/CCCp

Custom Crowds in C++ parallelised. A multithreaded version of CCC.

Primary LanguageC++

CCCp

A multithreaded version of CCC. Implemented by partitioning the particles between the threads, and having each thread work on their own partition of particles in parallel.

The code uses the main thread (that which executes the main() function) to manage a user adjustable number of compute threads which perform the actual workloads. Currently, the main thread still performs neighbourList calculations and IO related operations while the compute threads will calculate forces, torques and update particle data in that order for each step.

Installation Guide

The program has the same dependencies as standard CCC, with makefile generation done via CMake. You set the number of threads used by CCCp when using CMake - You must call CMake using a command similar to the following:

cmake -DCOMPUTE_THREAD_COUNT=x ..

Where x should represent how many compute threads you wish to use. CMake will throw a nonsensical error otherwise. Note that x represents the number of compute threads, with the total number of threads being x+1. Please see the performance guide section for more information on how many threads to use.

Beyond that installation is identical to CCC.

Performance Guide

Multiple runs of CCCp for relatively normal particle numbers (N<1000) imply the following:

  • Running CCCp using only one compute thread (2 total threads) is a waste of performance - While it does sometimes match the performance of CCC it may sometimes be a bit slower.
  • While performances isn't inversely proportional to the number of threads used, it does improve performance significantly. For example on my test machine:
    • 2 compute threads is around 30% faster than CCC
    • 4 compute threads is around 40% faster than CCC
    • 8 compute threads is around 50% faster than CCC
  • The performance improvement over CCC seems to stop at a hard limit depending on your CPU. For me this was around 8-10 compute threads.
  • The performance improvement over CCC scales very well with the packing fraction of the running simulation.
  • If your CPU has T total threads then ensure that you use no more than T-1 compute threads or the program won't present any useful output.
  • If you will be using your computer while running a simulation with CCCp, ensure that you leave enough threads free to do other tasks. As a rough idea, aim to have no more than 90% CPU utilisation while running CCCp and your normal background tasks. I found that using 15 compute threads resulted not only in slower simulations but also a near unusable computer.
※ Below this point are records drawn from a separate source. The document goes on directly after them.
-- ==== Sys2Proof/Machine/Pins.lean ====
section
/-! DEFINITION. The levels of the electrical outputs (R46, R48, R52, R56, R436, R450 to R458). A level is a function of the
state, which a reader of LEVEL sees; the list of outputs takes the pulses, and the changes of level that a command of the
pin, its supply, a role or a reset makes. -/

namespace Sys2Proof.Machine

/-! ## Interlock outputs (R450 to R452) -/

/-- The device holds a live role (R52, UTL29). -/
def State.liveRole (s : State) : Bool :=
  s.up && !s.fenced && !s.unconfigured && decide (s.get F.SUP_ROLE_STATUS_KIND < 2)

/-- The supervisor vote holds (R523). -/
def State.voteHolds (s : State) : Bool := !s.units.sup.voteFailed

/-- What an interlock output is asked to drive: 0 off, 1 high, 2 low (R450). -/
def State.ilkWants (s : State) (o : Nat) : Nat :=
  if s.get (F.ILK_CFG_SOURCE o) = 1 then b2n (s.liveRole && s.voteHolds)
  else if s.get (F.ILK_CFG_STATE o) = 3 then 0 else s.get (F.ILK_CFG_STATE o)

/-- VFLD is valid (R56). -/
def State.vfld (s : State) : Bool := (s.get F.PWR_STATUS_RAIL_OK).testBit 6

/-- The level an interlock output drives: `hiZ` with both switches open (R46, R56, R450 to R452). -/
def State.ilkPin (s : State) (o : Nat) : Drive :=
  if !s.up || !s.vfld || s.keep.ember.rstLow || s.is (F.ILK_FAULT_TRIPPED o) || s.is (F.ILK_FAULT_LATCHED o) then .hiZ
  else match s.ilkWants o with | 1 => .high | 2 => .low | _ => .hiZ

/-- The trip state of an interlock output, and of a utility pin. -/
def State.ilk (s : State) (o : Nat) : TripUnit := Sparse.get (fun _ => ({} : TripUnit)) s.units.ilk o
def State.utl (s : State) (p : Nat) : TripUnit := Sparse.get (fun _ => ({} : TripUnit)) s.units.utl p

def onIlk (o : Nat) (f : TripUnit → TripUnit) : Act := .look fun s =>
  let v := f (s.ilk o)
  .units fun u => { u with ilk := Sparse.set (fun _ => ({} : TripUnit)) u.ilk o v }

def onUtl (p : Nat) (f : TripUnit → TripUnit) : Act := .look fun s =>
  let v := f (s.utl p)
  .units fun u => { u with utl := Sparse.set (fun _ => ({} : TripUnit)) u.utl p v }

/-- Shows the level of an interlock output and puts out a change of it; between high and low it is off for 1 µs (R450). -/
def driveIlk (o : Nat) (before : Drive) : Act := .look fun s =>
  let d := s.ilkPin o
  Act.all [
    put (F.ILK_FAULT_PIN_HIGH o) (b2n (d = .high)),
    Act.when (d ≠ before && d ≠ .hiZ && before ≠ .hiZ) (.emit (.pin 2 o .hiZ 1000)),
    Act.when (d ≠ before) (.emit (.pin 2 o d 0))]

/-- Runs a change that may move the interlock outputs. -/
def withIlk (a : Act) : Act := .look fun s =>
  .seq a (Act.each (List.range 8) (fun o => driveIlk o (s.ilkPin o)))

/-! ## Utility pins (R52, R453 to R458) -/

/-- The pin offers a function (R52, R453). -/
def utlOffers (p f : Nat) : Bool :=
  decide (f ≤ 2) || (match f with
    | 3 => decide (p < 8)
    | 4 => decide (8 ≤ p) && decide (p < 12)
    | 5 => decide (12 ≤ p) && decide (p < 16)
    | 6 => decide (16 ≤ p) && decide (p < 24)
    | 7 => decide (24 ≤ p) && decide (p < 28)
    | 8 => p = 28
    | 9 => p = 29
    | _ => false)

/-- The level a pin's function calls for between pulses; `none`: it does not drive (a function that
the pin does not offer drives nothing, R52). -/
def State.utlLevel (s : State) (p : Nat) : Option Bool :=
  if !utlOffers p (s.get (F.UTL_CFG_FUNCTION p)) then none else match s.get (F.UTL_CFG_FUNCTION p) with
  | 2 => some (s.is (F.UTL_CTRL_OUT p))
  | 3 => some ((List.range 32).any (fun t => (s.get (F.UTL_PARAM_PARAM p)).testBit t && !(s.queue (2112 + t)).items.isEmpty))
  | 4 | 5 | 7 => some false
  | 8 => some (s.units.sup.voteFailed || !s.units.sup.outvoted.isEmpty)
  | 9 => some s.liveRole
  | _ => none

/-- A utility pin may drive (R46, R454, R455). -/
def State.utlDrives (s : State) (p : Nat) : Bool := s.up && !s.keep.ember.rstLow && !s.is (F.UTL_STATUS_GUARD p)
  && !s.is (F.UTL_STATUS_TRIPPED p) && !s.is (F.UTL_STATUS_LATCHED p)

/-- How a utility pin drives a level of its function: INVERT and OPEN_DRAIN. -/
def State.utlSense (s : State) (p : Nat) (b : Bool) : Drive :=
  if b != s.is (F.UTL_CFG_INVERT p) then (if s.is (F.UTL_CFG_OPEN_DRAIN p) then .hiZ else .high) else .low

/-- The level a utility pin drives between pulses. -/
def State.utlPin (s : State) (p : Nat) : Drive :=
  match s.utlLevel p with
  | some b => if s.utlDrives p then s.utlSense p b else .hiZ
  | none => .hiZ

/-- The level at the land of a utility pin: as driven, else as the board holds it now (R454, R458; log entry 112). -/
def State.utlLand (s : State) (p : Nat) : Bool :=
  match s.utlPin p with
  | .high => true
  | .low => false
  | .hiZ => Config.boardLevel s.keep.elapsed p

/-- A pulse of a function leaves a pin: not within its guard, nor while it is tripped (R454). -/
def utlPulse (p fn width : Nat) : Act := .look fun s =>
  Act.when (s.utlDrives p && s.get (F.UTL_CFG_FUNCTION p) = fn) (.emit (.pin 1 p (s.utlSense p true) width))

/-- The level last put out on a utility pin. -/
def State.driven (s : State) (p : Nat) : Drive := Sparse.get (fun _ => Drive.hiZ) s.units.driven p

/-- Puts out a change of a pin's level. -/
def driveUtl (p : Nat) : Act := .look fun s => Act.when (s.utlPin p ≠ s.driven p) (.seq (.emit (.pin 1 p (s.utlPin p) 0))
  (.units fun u => { u with driven := Sparse.set (fun _ => Drive.hiZ) u.driven p (s.utlPin p) }))

/-- Runs a change that may move a utility pin. -/
def withUtl (p : Nat) (a : Act) : Act := .seq a (driveUtl p)

/-- The pins whose level follows other state of the device: attention, supervisor fault and role (R52, R453). -/
def followPins : Act := .look fun s =>
  Act.each ((List.range 32).filter (fun p => [3, 8, 9].contains (s.get (F.UTL_CFG_FUNCTION p)))) driveUtl

/-! ## Edge ports and frequency outputs (R425, R436) -/

/-- The level of an edge port between pulses. -/
def State.edgPin (s : State) (p : Nat) : Drive :=
  if s.up && !s.keep.ember.rstLow && s.get (F.EDG_CFG_IO p) = 3 then .low else .hiZ

/-- Runs a change of an edge port's mode, and puts out the change of its level. -/
def withEdg (p : Nat) (a : Act) : Act := .look fun s => .seq a (.look fun t =>
  Act.when (t.edgPin p ≠ s.edgPin p) (.emit (.pin 0 p (t.edgPin p) 0)))

/-! ## All of them -/

/-- Every driven output goes to high impedance (R46). -/
def releasePins : Act := .look fun s =>
  let off := fun (kind n : Nat) (driven : Nat → Bool) =>
    Act.each ((List.range n).filter driven) (fun i => .emit (.pin kind i .hiZ 0))
  Act.all [
    off 2 8 (fun o => s.ilkPin o ≠ .hiZ),
    off 1 32 (fun p => s.driven p ≠ .hiZ),
    .units (fun u => { u with driven := [] }),
    off 0 16 (fun p => s.edgPin p ≠ .hiZ),
    off 3 4 (fun k => s.is (F.TIM_FOUT_STATUS_ACTIVE k))]

/-- The outputs that the state calls for begin to drive (R48). -/
def raisePins : Act := .look fun s => Act.all [
  Act.each (List.range 8) (fun o => driveIlk o .hiZ),
  Act.each (List.range 32) driveUtl,
  Act.each ((List.range 16).filter (fun p => s.edgPin p ≠ .hiZ)) (fun p => .emit (.pin 0 p (s.edgPin p) 0))]

end Sys2Proof.Machine
end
The exact statistics behind the above are available on request. These statistics were computed by using a modified PhysParam file based off that supplied in the TESTCASE, with only 100000 total time steps, and the number of particles N modified. Furthermore, the domain was modified to roughly match the packing fractions while remaining square. Tests were run for N=250, 500, 750, 1000 for each packing fraction 0.3, 0.5, 0.8 three times in total, and the execution time between the three runs were averaged. Each run was performed on normal CCC, and then CCCp for 1, 2, 4, 8, 10, and 12 compute threads. These tests were run on a machine using a stock Ryzen 3700X 8-core CPU with 16 threads in total. Other tasks were being done on the machine during testing.

Some further testing on lower thread count CPUs or higher particle counts should be done to fully understand the performance of CCCp over CCC.

Main Changes in relation to CCC

The main additions to CCCp are the threadManager and thread classes. These act as a controller for each thread of the program, and a container for each thread respectively. In CCCp, each thread container class will have it's own force, torque, and boundary managers, along with a random number generator (each will have a different seed) and a copy of the PhysParams. Furthermore, computation of forces and torques and updating person values is done by each thread (see the relevent functions in the thread class). The actual implementation of multithreading has each thread have it's own "main" loop which will perform different actions based on a finite state machine.